When bedtime comes and you need so desperately to lie down and get some slumber, but your muscles ache and feel cramped, what can you do? Not everyone has a masseuse at the ready as they are climbing into bed, but with just a bit of practice, you can take matters into your own hands. Quite literally. We call it self-massage!
Before we start however, lets go through why regular self-massage, like 1-2 twice a week, can be the best thing that you haven’t yet made into a habit.
The Many Benefits of Self-Massage
There are many benefits to massaging your own body. First and foremost, all massages have an inherent gentle, loving quality to it, and this is why I suspect that both animals and humans alike enjoy receiving massages. It is a sign of love expressed in physical contact and movements. When you do self-massage, whether you know it or not, you respect yourself and show gratitude towards being alive in a vibrant body. If thats not a great reason to start doing self-massage, I don’t know what is. With that said here is the full list of benefits associated with practicing self-massage:
- Self-massage helps you become more intimate with your own body, that is you come to know your physical self better
- It makes you more balanced, physically and mentally by inducing deep relaxation
- It keeps you youthful by slowing down ageing, promoting soft skin and preventing injuries
- Self massage improves circulation of the blood flow in the body and thus overall wellbeing
- Self-massage stimulates organ functions so that everything in the body works better
- It can be a good way to organically detox the body
- It improves sleep habits, patterns and hygien
Having gone through the upsides of self-massage, here are three actual self-massaging techniques you can do before bed that will help induce quality sleep!
1. Head & Neck Massage Technique
The first thing to do once you are on your bed, but before lying down, is to place either hand on the back of your neck and gently pull forward. Rotate your head gently from side to side and in a circular fashion. Keep the pressure on your neck muscles as you do this so that you feel some stretching as you move your head back and forth. Draw your fingers slowly and firmly down from the base of your skull, across your neck, and over your shoulders. Repeat several times and feel the tension begin to ease.
Next, spread your fingertips on either side of your head and firmly rotate them in a circular fashion on either side of your skull. Gently push on your temples, go around your ears, and then grasp each ear and rub down the length of it. As you massage over your scalp, press your fingernails gently toward the roots of your hair. Your scalp should begin to feel tingly. Move to your eye sockets and gently press your fingernails across the length of your eyebrows, then massage around each eye in a slow, smooth motion.
2. Arms & Hands Massage Technique
Start at the wrist, use the opposing hand to grasp and pull down the arm towards your elbow. Use this motion several times at various angles and then repeat on the other arm. Next grasp your wrist and rub gently back and forth several times until your skin tingles a bit. Repeat on the other wrist. Then gently shake your arms and hands to help them feel loose and relaxed.
Next put your hands together in a grasp with interlocking fingers and push backward while pulling your hands against your chest. This movement gives your finger joints a nice stretch. Hold for a few seconds, release, and then repeat twice more. Next, place your thumb in the palm of the opposing hand and gently rub in circles. Repeat on the opposite hand. Finally, grab each thumb and finger in succession and massage them each individually, while gently pulling them to release the tension in the joints.

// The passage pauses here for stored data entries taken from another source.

-- ==== Sys2Proof/Machine/Pages.lean ====
section
/-! DEFINITION. The commands of the common page header (R403, R450 to R452), of crossings with status (R363, R364, R370)
and of the mailboxes (R456, R457). -/

namespace Sys2Proof.Machine

/-- The events that a page's chapter assigns, as a mask of PG_IRQ_RAW. -/
def irqMask : PageKind → Nat
  | .sys | .g2c => 0xF
  | .cel | .sec | .cfg | .crs | .pwr | .clk | .bst | .scr | .pin | .stw | .pgt | .hat => 0x7
  | .att | .hlk | .gal | .mem | .wng => 0x3
  | .lcs | .fmc | .mbs | .mbx => 0x1
  | .pint => 0xFFFF
  | .pmx | .cwn | .hwn | .vfp => 0

/-- CODE of SYS.MB_STAT (Table 15.7). -/
abbrev mbOk : Nat := 0
abbrev mbBadLen : Nat := 1
abbrev mbClosed : Nat := 2

namespace State

/-! ## Events -/

/-- An event's message goes once to the host and the event once to the cox (R451). -/
def irqSend (s : State) (p b : Nat) : State := (s.msix 0 p).toCox (s.serves p) (.coxEvent (s.serves p) p b)

/-- PG_IRQ_EN takes a value; a bit that rises over an event sends it. DESIGN CHOICE, unsafe: notes/assumptions/16. -/
def irqEnable (s : State) (p v : Nat) : State :=
  let old := s.irqEn p
  let s := s.wr p PG_IRQ_EN v
  (List.range 32).foldl
    (fun s b => if (s.irqEn p).testBit b && !old.testBit b && (s.rd p PG_IRQ_RAW).testBit b then s.irqSend p b else s) s

/-- PG_IRQ_RAW is cleared where 1 is written; a line whose level is still active pulses again (R429). -/
def irqClear (s : State) (p v : Nat) : State :=
  let s := s.wr p PG_IRQ_RAW (s.rd p PG_IRQ_RAW &&& (0xFFFFFFFF ^^^ v % 2 ^ 32))
  if p = pgPint .east then
    (List.range 16).foldl (fun s n => if v.testBit n && s.lineActive n then s.linePulse n else s) s
  else s

/-- PG_IRQ_FORCE acts as the events would, in BLANK, MFG, DEV and RMA. DESIGN CHOICE, unsafe: notes/assumptions/30. -/
def irqForced (s : State) (p v : Nat) : State :=
  if [0, 1, 2, 4].contains (s.rd pgLcs LCS_STATE_STATE) then
    (List.range 32).foldl (fun s b => if (v &&& irqMask (pageKind p)).testBit b then s.raise p b else s) s
  else s

/-- PG_ERR is cleared; with a LOST in it, so is LOST of each crossing of the page. -/
def errClear (s : State) (p : Nat) : State :=
  let lost := s.rd p PG_ERR_CODE == 3
  let s := s.wrs p [(PG_ERR_VALID, 0), (PG_ERR_MORE, 0), (PG_ERR_CODE, 0), (PG_ERR_ADDR, 0)]
  if lost then
    s.cross.foldl
      (fun s e =>
        let h := halfOf (e.1 / 4096)
        let kind := e.1 / 256 % 16
        if crossPage h kind (e.1 % 256) = p then s.crossFound h kind (e.1 % 256) else s) s
  else s

/-- SYS.XSTAT.LOST is cleared, and with it the owning page's record of a lost pulse (R364, R452). -/
def xstatFound (s : State) (h : Half) : State :=
  let kind := s.rd (pgSys h) SYS_XSEL_KIND
  let index := s.rd (pgSys h) SYS_XSEL_INDEX
  if crossOk h kind index && (s.crossing h kind index).lost then
    let s := s.crossFound h kind index
    let p := crossPage h kind index
    if s.rd p PG_ERR_CODE = 3 then
      s.wrs p [(PG_ERR_VALID, 0), (PG_ERR_MORE, 0), (PG_ERR_CODE, 0), (PG_ERR_ADDR, 0)] else s
  else s

/-! ## Worlds of pages (R12, R403) -/

/-- A secure write to PG_WORLD: WORLD while unlocked, then LOCK. -/
def pageWorld (s : State) (m : Master) (p : Nat) (world : Option Bool) (lock : Bool) : State :=
  if (worldFixed p).isSome || !s.masterWorld m then s
  else
    let s := match world with
      | some w => if s.pageLocked p then s else s.wr p PG_WORLD_WORLD (bit w)
      | none => s
    if lock then s.wr p PG_WORLD_LOCK 1 else s

/-! ## Mailboxes (R456, R457) -/

/-- A message ends: MB_OUT, RLEN and CODE, VALID, and REPLY of the mailbox and of its half's summary page.
DEDUCED, unsafe: notes/assumptions/14. -/
def mbEnd (s : State) (p code : Nat) (words : List Word) : State :=
  let ws := words.take 256
  let s := ws.zipIdx.foldl (fun s e => s.wr p (MBX_MB_OUT_DATA.at 4 e.2) e.1.toNat) s
  let s := s.wrs p [(MBX_MB_STAT_RLEN, ws.length), (MBX_MB_STAT_CODE, code), (MBX_MB_STAT_BUSY, 0), (MBX_MB_STAT_VALID, 1)]
  (s.raise p 0).raise (pgMbs (s.serves p)) 0

/-- MB_CTRL with SEND. DEDUCED, unsafe: notes/assumptions/15. -/
def mbGo (s : State) (p len : Nat) : State :=
  if s.on p MBX_MB_STAT_BUSY then s
  else
    let s := (s.step1 p MBX_MB_STAT_SEQ).wr p MBX_MB_STAT_VALID 0
    if len = 0 ∨ 256 < len then s.mbEnd p mbBadLen []
    else if (s.cox.get (s.serves p)).op.isSome then s.mbEnd p mbClosed []
    else
      (s.wr p MBX_MB_STAT_BUSY 1).emit
        (.coxMessage p ((List.range len).map fun i => s.reg (p * 0x1000 + (MBX_MB_IN_DATA.at 4 i).off)))

/-- A Cox group reset ends every message under way in the half. -/
def mbClose (s : State) (h : Half) : State :=
  (List.range 20).foldl
    (fun s n => if s.on (pgMbx h n) MBX_MB_STAT_BUSY then s.mbEnd (pgMbx h n) mbClosed [] else s) s

/-- The page is a mailbox. -/
def isMbx (p : Nat) : Bool := match pageKind p with
  | .mbx => true
  | _ => false

end State

/-! ## The commands -/

/-- PULSE_ARRIVAL. -/
def execPulseArrival (h : Half) (kind : BitVec 4) (index : Byte) (s : State) : Host.Outcome State Fault Refusal :=
  .next (s.pulseIn h kind.toNat index.toNat)

/-- PULSE_HANDSHAKE_COMPLETE. -/
def execPulseHandshakeComplete (h : Half) (kind : BitVec 4) (index : Byte) (s : State) :
    Host.Outcome State Fault Refusal := .next (s.pulseDone h kind.toNat index.toNat)

/-- CROSSING_SIDE_RESET. -/
def execCrossingSideReset (h : Half) (kind : BitVec 4) (index : Byte) (inFlight : BitVec 4) (s : State) :
    Host.Outcome State Fault Refusal := .next (s.sideReset h kind.toNat index.toNat inFlight.toNat)

/-- CROSSING_RESYNC. -/
def execCrossingResync (h : Half) (kind : BitVec 4) (index : Byte) (s : State) : Host.Outcome State Fault Refusal :=
  .next (s.resync h kind.toNat index.toNat)

/-- PAGE_FREEZE. -/
def execPageFreeze (m : Master) (page : BitVec 9) (on : Bool) (s : State) : Host.Outcome State Fault Refusal :=
  .next (s.toPage m page.toNat 0x08 fun s => if on then s.freezePage page.toNat else s.thawPage page.toNat)

/-- IRQ_FORCE. -/
def execIrqForce (m : Master) (page : BitVec 9) (v : Word) (s : State) : Host.Outcome State Fault Refusal :=
  .next (s.toPage m page.toNat 0x18 fun s => s.irqForced page.toNat v.toNat)

/-- IRQ_ENABLE_WRITE. -/
def execIrqEnableWrite (m : Master) (page : BitVec 9) (v : Word) (s : State) : Host.Outcome State Fault Refusal :=
  .next (s.toPage m page.toNat 0x14 fun s => s.irqEnable page.toNat v.toNat)

/-- PG_IRQ_RAW_CLEAR. -/
def execPgIrqRawClear (m : Master) (page : BitVec 9) (v : Word) (s : State) : Host.Outcome State Fault Refusal :=
  .next (s.toPage m page.toNat 0x10 fun s => s.irqClear page.toNat v.toNat)

/-- PG_ERR_CLEAR. -/
def execPgErrClear (m : Master) (page : BitVec 9) (s : State) : Host.Outcome State Fault Refusal :=
  .next (s.toPage m page.toNat 0x20 fun s => s.errClear page.toNat)

/-- PG_WORLD_WRITE. -/
def execPgWorldWrite (m : Master) (page : BitVec 9) (secure : Bool) (s : State) : Host.Outcome State Fault Refusal :=
  .next (s.toPage m page.toNat 0x1C fun s => s.pageWorld m page.toNat (some secure) false)

/-- PG_WORLD_LOCK. -/
def execPgWorldLock (m : Master) (page : BitVec 9) (s : State) : Host.Outcome State Fault Refusal :=
  .next (s.toPage m page.toNat 0x1C fun s => s.pageWorld m page.toNat none true)

/-- MB_SEND. -/
def execMbSend (m : Master) (page : BitVec 9) (len : BitVec 9) (s : State) : Host.Outcome State Fault Refusal :=
  .next <|
    if State.isMbx page.toNat then
      s.toPage m page.toNat 0x40 fun s => (s.wr page.toNat MBX_MB_CTRL_LEN len.toNat).mbGo page.toNat len.toNat
    else s

/-- MB_REPLY. -/
def execMbReply (page : BitVec 9) (words : List Word) (s : State) : Host.Outcome State Fault Refusal :=
  .next <|
    if State.isMbx page.toNat && s.on page.toNat MBX_MB_STAT_BUSY && (s.cox.get (s.serves page.toNat)).op.isNone then
      s.mbEnd page.toNat mbOk words
    else s

end Sys2Proof.Machine
end

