/-- The operation ends, and a Link Equalization Request bit with it. -/
def reeqEnd (s : State) (reason : Nat) : State :=
  if s.host.reeq.isNone then s
  else
    let s := s.modHost fun l => { l with reeq := none }
    (if reason = 0 then s.goDone pgHlk gReeq else s.goRefused pgHlk gReeq reason).unhold s.leader

/-- The link is in L0 at 32.0 GT/s. -/
def linkL0 (s : State) : State := if s.host.reeq.isNone then s else (s.wr pgHlk HLK_LINK_SPEED 5).reeqEnd 0

end State

/-! ## Meanings -/

/-- SLICE_START. -/
def execSliceStart (h : Half) (s : State) : Host.Outcome State Fault Refusal := .next (s.sliceStart h)

/-- SLICE_REPORT. -/
def execSliceReport (room : BitVec 12) (failed : BitVec 4) (duration : BitVec 32) (s : State) :
    Host.Outcome State Fault Refusal := .next (s.sliceReport room.toNat failed.toNat duration.toNat)

/-- BST_REQ. -/
def execBstReq (m : Master) (h : Half) (arg : BitVec 16) (s : State) : Host.Outcome State Fault Refusal :=
  .next (s.bstReq m h arg.toNat)

/-- SCRUB_PASS_START. -/
def execScrubPassStart (h : Half) (lastMs : BitVec 16) (s : State) : Host.Outcome State Fault Refusal :=
  .next (s.scrubPass h lastMs.toNat)

/-- SCRUB_FRAME. -/
def execScrubFrame (room : BitVec 12) (frame : Byte) (upsets : List (BitVec 9 × Byte)) (s : State) :
    Host.Outcome State Fault Refusal :=
  .next (s.scrubFrame room.toNat frame.toNat (upsets.map fun e => (e.1.toNat, e.2)))

/-- COX_RESTART: UPDATE = 0. -/
def execCoxRestart (m : Master) (h : Half) (arg : BitVec 16) (s : State) : Host.Outcome State Fault Refusal :=
  .next (s.coxUpd m h (arg.toNat / 2 * 2))

/-- COX_FIRMWARE_UPDATE: UPDATE = 1. -/
def execCoxFirmwareUpdate (m : Master) (h : Half) (arg : BitVec 16) (s : State) : Host.Outcome State Fault Refusal :=
  .next (s.coxUpd m h (arg.toNat / 2 * 2 + 1))

/-- COX_RESTART_DONE. -/
def execCoxRestartDone (h : Half) (s : State) : Host.Outcome State Fault Refusal := .next (s.coxDone h)

/-- MEM_RETRAIN: MIGRATE = 0. -/
def execMemRetrain (m : Master) (stack : BitVec 2) (s : State) : Host.Outcome State Fault Refusal :=
  .next (s.memRetrain m stack.toNat 0)

/-- MEM_RETRAIN_MIGRATE: MIGRATE = 1. -/
def execMemRetrainMigrate (m : Master) (stack : BitVec 2) (s : State) : Host.Outcome State Fault Refusal :=
  .next (s.memRetrain m stack.toNat 1)

/-- STACK_RETRAIN_DONE. -/
def execStackRetrainDone (stack : BitVec 2) (trained : Bool) (repairs : Byte) (s : State) :
    Host.Outcome State Fault Refusal := .next (s.memDoneTraining stack.toNat trained repairs.toNat)

/-- COURSE_LANE_RETRAIN. -/
def execCourseLaneRetrain (m : Master) (arg : BitVec 16) (s : State) : Host.Outcome State Fault Refusal :=
  .next (s.laneReq m arg.toNat)

/-- HOST_LINK_RECOVERY: EQ = 0. -/
def execHostLinkRecovery (m : Master) (s : State) : Host.Outcome State Fault Refusal := .next (s.reeqReq m 0)

/-- HOST_LINK_REEQ: EQ = 1. -/
def execHostLinkReeq (m : Master) (s : State) : Host.Outcome State Fault Refusal := .next (s.reeqReq m 1)

/-- REEQ_TIMEOUT. -/
def execReeqTimeout (s : State) : Host.Outcome State Fault Refusal := .next (s.reeqEnd urFailed)

/-- HOST_LINK_RETURN_TO_L0. -/
def execHostLinkReturnToL0 (s : State) : Host.Outcome State Fault Refusal := .next s.linkL0

end Sys2Proof.Machine
end

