-- ==== Sys2Proof/Machine/Dispatch.lean ====
section
/-! DEFINITION. The dispatch: one arm for each command, a direct call of its meaning. -/

namespace Sys2Proof.Machine
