-- ==== Sys2Proof/Certificates/Slice0/Obligations.lean ====
section
/-! DEFINITION. The statements for the provers. Most are per family of commands: for states and operands that meet
the hypotheses, what each command answers and what it leaves (`Unchanged` lists the parts of the state that may differ);
the rules that their docstrings name are where to look, and only what the clauses say is stated.
After them stand the statements about the queue, the footprints, the canonical form and reset, then those about registers,
windows, memory, crews, worlds and page headers; the last four say that
the commands whose own effect is a HALT, a refusal or a limit complete. -/

section
open Sys2Proof Sys2Proof.Machine State

/-- Supplies and resets (R29, R366, R369, R464): the always-on supply and its qualification in OFF, the
loss of a supply from any mode, PWRGD and the core rails, RST_N. -/
def Obligations.SupplyCommandsAct : Prop :=
  (∀ s : State, s.devMode = mOff →
    ∃ t, exec .alwaysOnSupplyValid s = .next t ∧ t.cellar.alwaysOn = true ∧ Unchanged [.cellar] s t) ∧
  (∀ s : State, s.devMode = mOff → s.cellar.alwaysOn = true →
    ∃ t, exec .alwQualified s = .next t ∧ t.cellar.alwQual = true ∧ t.mem = [] ∧
      ∀ h, t.mode h = if s.railsGood then mBoot else mCellar) ∧
  (∀ s : State, ∃ t, exec .alwaysOnSupplyLost s = .next t ∧ t.cellar.alwaysOn = false ∧ t.mem = [] ∧
    ∀ h, t.mode h = mOff) ∧
  (∀ s : State, s.devMode = mCellar → s.cellar.alwQual = true → s.cellar.railLow = [] →
    ∃ t, exec .pwrgdRise s = .next t ∧ t.straps.pwrgd = true ∧ t.seq.boot = 1 ∧ ∀ h, t.mode h = mBoot) ∧
  (∀ s : State, s.devMode ≠ mOff → s.devMode ≠ mCellar →
    ∃ t, exec .pwrgdFall s = .next t ∧ t.straps.pwrgd = false ∧ t.mem = [] ∧
      ∀ h, t.mode h = mCellar ∧ t.rd (pgSys h) SYS_MODE_PREV = s.devMode % 16) ∧
  (∀ (s : State) (h : Half) (fab : Bool), s.devMode ≠ mOff → s.devMode ≠ mCellar →
    ∃ t, exec (.coreRailLow h fab) s = .next t ∧ (h, fab) ∈ t.cellar.railLow ∧ t.mem = [] ∧ ∀ k, t.mode k = mCellar) ∧
  (∀ (s : State) (h : Half) (fab : Bool), s.devMode = mCellar → s.straps.pwrgd = true → s.cellar.alwQual = true →
    s.cellar.railLow = [(h, fab)] →
    ∃ t, exec (.coreRailRestored h fab) s = .next t ∧ t.cellar.railLow = [] ∧ ∀ k, t.mode k = mBoot) ∧
  (∀ s : State, s.devMode ≠ mOff → s.devMode ≠ mCellar →
    ∃ t, exec .rstNAssert s = .next t ∧ t.straps.rstLow = true ∧ t.seq.boot = 1 ∧ t.mem = s.mem ∧ ∀ h, t.mode h = mBoot) ∧
  (∀ s : State, s.seq.boot ≠ 1 →
    ∃ t, exec .rstNRelease s = .next t ∧ t.straps.rstLow = false ∧ Unchanged [.straps] s t) ∧
  (∀ s : State, s.seq.boot = 1 → s.srcReady .east .irc = true → s.srcReady .west .irc = true →
    s.fuses.readFails = false → s.cellar.hottest < 100 →
    ∃ t, exec .rstNRelease s = .next t ∧ t.straps.rstLow = false ∧ t.seq.boot = 3)

/-- The release sequence (R369) where its checks pass: the Gallery's training makes the leader check (Table
11.8) and gives both halves the lease; the ROM self-check takes the halls to OP4; the stacks' training takes the device
to LOAD-LOCAL, or to TEST as Table 1.6 gives. -/
def Obligations.BootAdvances : Prop :=
  (∀ s : State, s.seq.boot = 3 → s.mode .east = mBoot → s.mode .west = mBoot →
    s.rd (pgSys .east) SYS_ROLE_LEAD_SEL = s.rd (pgSys .west) SYS_ROLE_LEAD_SEL → s.fuses.serial.east ≠ s.fuses.serial.west →
    ∃ t, exec .galleryUp s = .next t ∧ t.galleryUp = true ∧ t.seq.boot = 5 ∧
      t.rd (pgSys (if s.on (pgSys .east) SYS_ROLE_LEAD_SEL then .west else .east)) SYS_ROLE_LEADER = 1 ∧
      ∀ h, t.rd (pgSys h) SYS_ROLE_LEASE_OK = 1 ∧ t.rd (pgSys h) SYS_LEASE_AGE = 0) ∧
  (∀ s : State, s.seq.boot = 5 →
    ∃ t, exec (.romSelfCheckDone true true) s = .next t ∧ t.seq.boot = 6 ∧
      ∀ h, t.rd (pgPwr h) PWR_OP_STAT_OP = 4 ∧ t.rd (pgPwr h) PWR_OP_STAT_ON_IRC = 0 ∧
        t.rd (pgClk h) CLK_SRC_STAT_HALL_SEL = 0 ∧ (t.cox.get h).image = s.attic.firmware.headD []) ∧
  (∀ (s : State) (a b c d : Byte), s.seq.boot = 6 → s.lapsed s.leader = false →
    ∃ t, exec (.bootStacksTrained a b c d) s = .next t ∧ t.seq.boot = 0 ∧
      t.seq.txn = some (if s.on pgCel CEL_CTRL_BOOT_TEST && (s.rd pgLcs LCS_STATE_STATE == 1 || s.rd pgLcs LCS_STATE_STATE == 4)
        then mTest else mLoadLocal, false) ∧
      (∀ h, t.rd (pgSys h) SYS_MODE_TRANSIT = 1) ∧ (∀ k, k < 4 → t.rd (pgMem k) MEM_STAT_TRAINED = 1) ∧
      t.rd (pgMem 0) MEM_STAT_LANE_REPAIRS = a.toNat ∧ t.rd (pgMem 3) MEM_STAT_LANE_REPAIRS = d.toNat)

/-- The causes of HALT at BOOT and between the halves (R17, R34, R369, R377, R474): the half, or both, enters HALT with the
cause in SYS.ERR.CODE and SYS.ERR.LAST. -/
def Obligations.HaltCausesAct : Prop :=
  (∀ s : State, s.seq.boot = 3 → s.mode .east = mBoot → s.mode .west = mBoot →
    ∃ t, exec .galleryTrainTimeout s = .next t ∧ ∀ h, t.Halted h ecGalleryTrain) ∧
  (∀ (s : State) (e w : Bool), s.seq.boot = 5 → s.mode .east = mBoot → s.mode .west = mBoot →
    (e = false ∨ w = false) →
    ∃ t, exec (.romSelfCheckDone e w) s = .next t ∧ (e = false → t.Halted .east ecRomCheck) ∧
      (w = false → t.Halted .west ecRomCheck)) ∧
  (∀ (s : State) (k : BitVec 2), s.seq.boot = 6 → s.mode (halfOf (k.toNat / 2)) = mBoot →
    ∃ t, exec (.stackTrainTimeout k) s = .next t ∧ t.Halted (halfOf (k.toNat / 2)) ecStackTrain) ∧
  (∀ (s : State) (h : Half), s.mode (other h) = mHalt → s.galleryUp = true → mBoot ≤ s.mode h → s.mode h < mHalt →
    ∃ t, exec (.halfHaltMessage h) s = .next t ∧ t.Halted h ecHalfHalt ∧ t.errN = true) ∧
  (∀ s : State, s.errN = true → mBoot ≤ s.mode s.follower → s.mode s.follower < mHalt →
    ∃ t, exec (.errNWatchExpiry s.follower) s = .next t ∧ t.Halted s.follower ecHalfHalt) ∧
  (∀ (s : State) (l : List Int), (∀ h, mBoot ≤ s.mode h ∧ s.mode h < mHalt) → (∃ n ∈ hotRuns s.cellar.hot l, 3 ≤ n) →
    ∃ t, exec (.thermalSample l) s = .next t ∧ t.cellar.hot = hotRuns s.cellar.hot l ∧ ∀ h, t.mode h = mHalt) ∧
  (∀ (s : State) (l : List Int), s.sensorsRun = true → (∀ n ∈ hotRuns s.cellar.hot l, n < 3) →
    (∀ k, k < 4 → s.rd (pgMem k) MEM_STAT_TEMP < 105) →
    ∃ t, exec (.thermalSample l) s = .next t ∧ t.cellar.hot = hotRuns s.cellar.hot l ∧ Unchanged [.cellar] s t) ∧
  (∀ (s : State) (h : Half), s.seq.standby = .asleep → (∀ k, s.mode k = mStandby) →
    ∃ t, exec (.thermalComparatorFire h) s = .next t ∧ t.seq.standby = .none ∧ ∀ k, t.mode k = mHalt) ∧
  (∀ (s : State) (k : BitVec 2) (c : Byte), s.sensorsRun = true → c.toNat < 105 →
    ∃ t, exec (.stackTemperatureRead k c) s = .next t ∧ t.rd (pgMem k.toNat) MEM_STAT_TEMP = c.toNat ∧ Unchanged [.regs] s t) ∧
  (∀ (s : State) (k : BitVec 2) (c : Byte), (∀ h, mBoot ≤ s.mode h ∧ s.mode h < mHalt) → 105 ≤ c.toNat →
    ∃ t, exec (.stackTemperatureRead k c) s = .next t ∧ ∀ h, t.mode h = mHalt)

/-- What a request in SYS.MODE_REQ of the leader does where its GO acts (R31, R39, Tables 1.6 and 1.8): the answer in STATUS
and REASON, and on acceptance the transition. A HALT that is accepted goes to the follower first and
sets TRANSIT in both halves (R30); a leader whose lease has lapsed halts at once. -/
def Obligations.ModeRequestsAct : Prop :=
  (∀ (s : State) (m : Master) (v : BitVec 4), s.Takes m (pgSys s.leader) 0x54 →
    s.rd (pgSys s.leader) SYS_MODE_TRANSIT = 0 → s.orphan .east = false → s.orphan .west = false → v ≠ 2 → v ≠ 3 → v ≠ 10 → v ≠ 11 →
    ∃ t, exec (.modeReqInvalidTarget m s.leader v) s = .next t ∧ t.rd (pgSys s.leader) SYS_MODE_REQ_TARGET = v.toNat ∧
      t.rd (pgSys s.leader) SYS_MODE_REQ_STATUS = 2 ∧ t.rd (pgSys s.leader) SYS_MODE_REQ_REASON = rqBadTarget ∧
      Unchanged [.regs] s t) ∧
  (∀ (s : State) (m : Master), s.Takes m (pgSys s.leader) 0x54 → s.rd (pgSys s.leader) SYS_MODE_TRANSIT = 1 →
    ∀ c ∈ [Instr.modeReqStandby m s.leader, .modeReqBoot m s.leader, .modeReqTest m s.leader, .modeReqHalt m s.leader],
    ∃ t, exec c s = .next t ∧ t.rd (pgSys s.leader) SYS_MODE_REQ_STATUS = 2 ∧
      t.rd (pgSys s.leader) SYS_MODE_REQ_REASON = rqInTransition ∧ Unchanged [.regs] s t) ∧
  (∀ (s : State) (m : Master), s.Takes m (pgSys s.leader) 0x54 → s.rd (pgSys s.leader) SYS_MODE_TRANSIT = 0 →
    s.devMode ≠ mHalt → s.lapsed s.leader = false →
    ∃ t, exec (.modeReqHalt m s.leader) s = .next t ∧ t.seq.txn = some (mHalt, false) ∧ (∀ h, t.mode h = s.mode h) ∧
      (∀ h, t.rd (pgSys h) SYS_MODE_TRANSIT = 1) ∧ t.rd (pgSys s.leader) SYS_MODE_REQ_STATUS = 1) ∧
  (∀ (s : State) (m : Master), s.Takes m (pgSys s.leader) 0x54 → s.rd (pgSys s.leader) SYS_MODE_TRANSIT = 0 →
    mBoot ≤ s.devMode → s.devMode < mHalt → s.lapsed s.leader = true →
    ∃ t, exec (.modeReqHalt m s.leader) s = .next t ∧ t.Halted s.leader ecRequested) ∧
  (∀ (s : State) (m : Master), s.Takes m (pgSys s.leader) 0x54 → s.rd (pgSys s.leader) SYS_MODE_TRANSIT = 0 →
    s.orphan .east = false → s.orphan .west = false →
    ∃ t, exec (.modeReqBoot m s.leader) s = .next t ∧ t.seq.boot = 1 ∧ t.mem = s.mem ∧ (∀ h, t.mode h = mBoot)) ∧
  (∀ (s : State) (m : Master), s.Takes m (pgSys s.leader) 0x54 → s.rd (pgSys s.leader) SYS_MODE_TRANSIT = 0 →
    s.orphan .east = false → s.orphan .west = false → inService s.devMode = true → s.lapsed s.leader = false →
    (s.rd pgLcs LCS_STATE_STATE = 1 ∨ s.rd pgLcs LCS_STATE_STATE = 4) →
    ∃ t, exec (.modeReqTest m s.leader) s = .next t ∧ t.seq.txn = some (mTest, false) ∧
      (∀ h, t.rd (pgSys h) SYS_MODE_TRANSIT = 1) ∧ t.rd (pgSys s.leader) SYS_MODE_REQ_STATUS = 1) ∧
  (∀ (s : State) (m : Master), s.Takes m (pgSys s.leader) 0x54 → s.rd (pgSys s.leader) SYS_MODE_TRANSIT = 0 →
    s.orphan .east = false → s.orphan .west = false → inService s.devMode = true →
    s.rd pgLcs LCS_STATE_STATE ≠ 1 → s.rd pgLcs LCS_STATE_STATE ≠ 4 →
    ∃ t, exec (.modeReqTest m s.leader) s = .next t ∧ t.rd (pgSys s.leader) SYS_MODE_REQ_STATUS = 2 ∧
      t.rd (pgSys s.leader) SYS_MODE_REQ_REASON = rqLifecycle ∧ Unchanged [.regs] s t) ∧
  (∀ (s : State) (m : Master), s.Takes m (pgSys s.leader) 0x54 → s.rd (pgSys s.leader) SYS_MODE_TRANSIT = 0 →
    s.orphan .east = false → s.orphan .west = false → isRun s.devMode = true →
    ∃ t, exec (.modeReqStandby m s.leader) s = .next t ∧ t.seq = { s.seq with standby := .accepted } ∧
      (∀ h, t.rd (pgSys h) SYS_MODE_TRANSIT = 1) ∧ t.rd (pgSys s.leader) SYS_MODE_REQ_STATUS = 1 ∧
      Unchanged [.regs, .seq] s t) ∧
  (∀ (s : State) (m : Master), s.Takes m (pgSys s.leader) 0x54 → s.rd (pgSys s.leader) SYS_MODE_TRANSIT = 0 →
    s.orphan .east = false → s.orphan .west = false → s.devMode = mService →
    ∃ t, exec (.modeReqStandby m s.leader) s = .next t ∧ t.rd (pgSys s.leader) SYS_MODE_REQ_STATUS = 2 ∧
      t.rd (pgSys s.leader) SYS_MODE_REQ_REASON = rqInService ∧ Unchanged [.regs] s t)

3. Legs and Feet Massage Technique
Extend your legs in front of you while sitting up in your bed. Place both hands around your leg near your ankle. Gently pull upward, pressing your fingers along the backside of your calf until you reach your knee. Do this several times to draw the blood upward and allow your muscles to relax. Repeat on the opposite leg. Now with legs still extended, point your toes forward and feel the stretch across the top of your foot, then point each foot toward your body, grab your toes if you can, and gently pull to give your calf muscles a long, gentle stretch.
Next, bring your feet as close to you as possible, place both thumbs on the sole of one foot. Starting in the center push gently in an outward motion, working your way down the length of your foot. You will probably want to repeat this multiple times, as this type of massage is exceedingly relaxing and your body will have begun to release endorphins throughout your body. As you move across your foot, you may find it beneficial to use your fingertips to gently press into your heel, as well as at the base of your toes. Both of these portions of your feet tend to respond nicely to this extra stimulation. Repeat with the other foot.
Conclusion
Now that you have worked through these self-massaging techniques that will help induce quality sleep, lean back onto your pillows and take several deep breaths. Consciously envision each of your muscles being totally relaxed. If you find that you are still holding tension in any part of your body, focus on that area and reach out to tap any tight muscles. By doing this, you are encouraging those muscles to finish loosening up.
As you become more comfortable with this routine, you will find what movements work best for your body and how deep to massage to get the results you are looking for. It may take several practice tries to feel like you are giving enough counter pressure, but soon you will find that a self-massage is the perfect end to long day and will help you get a good night’s sleep.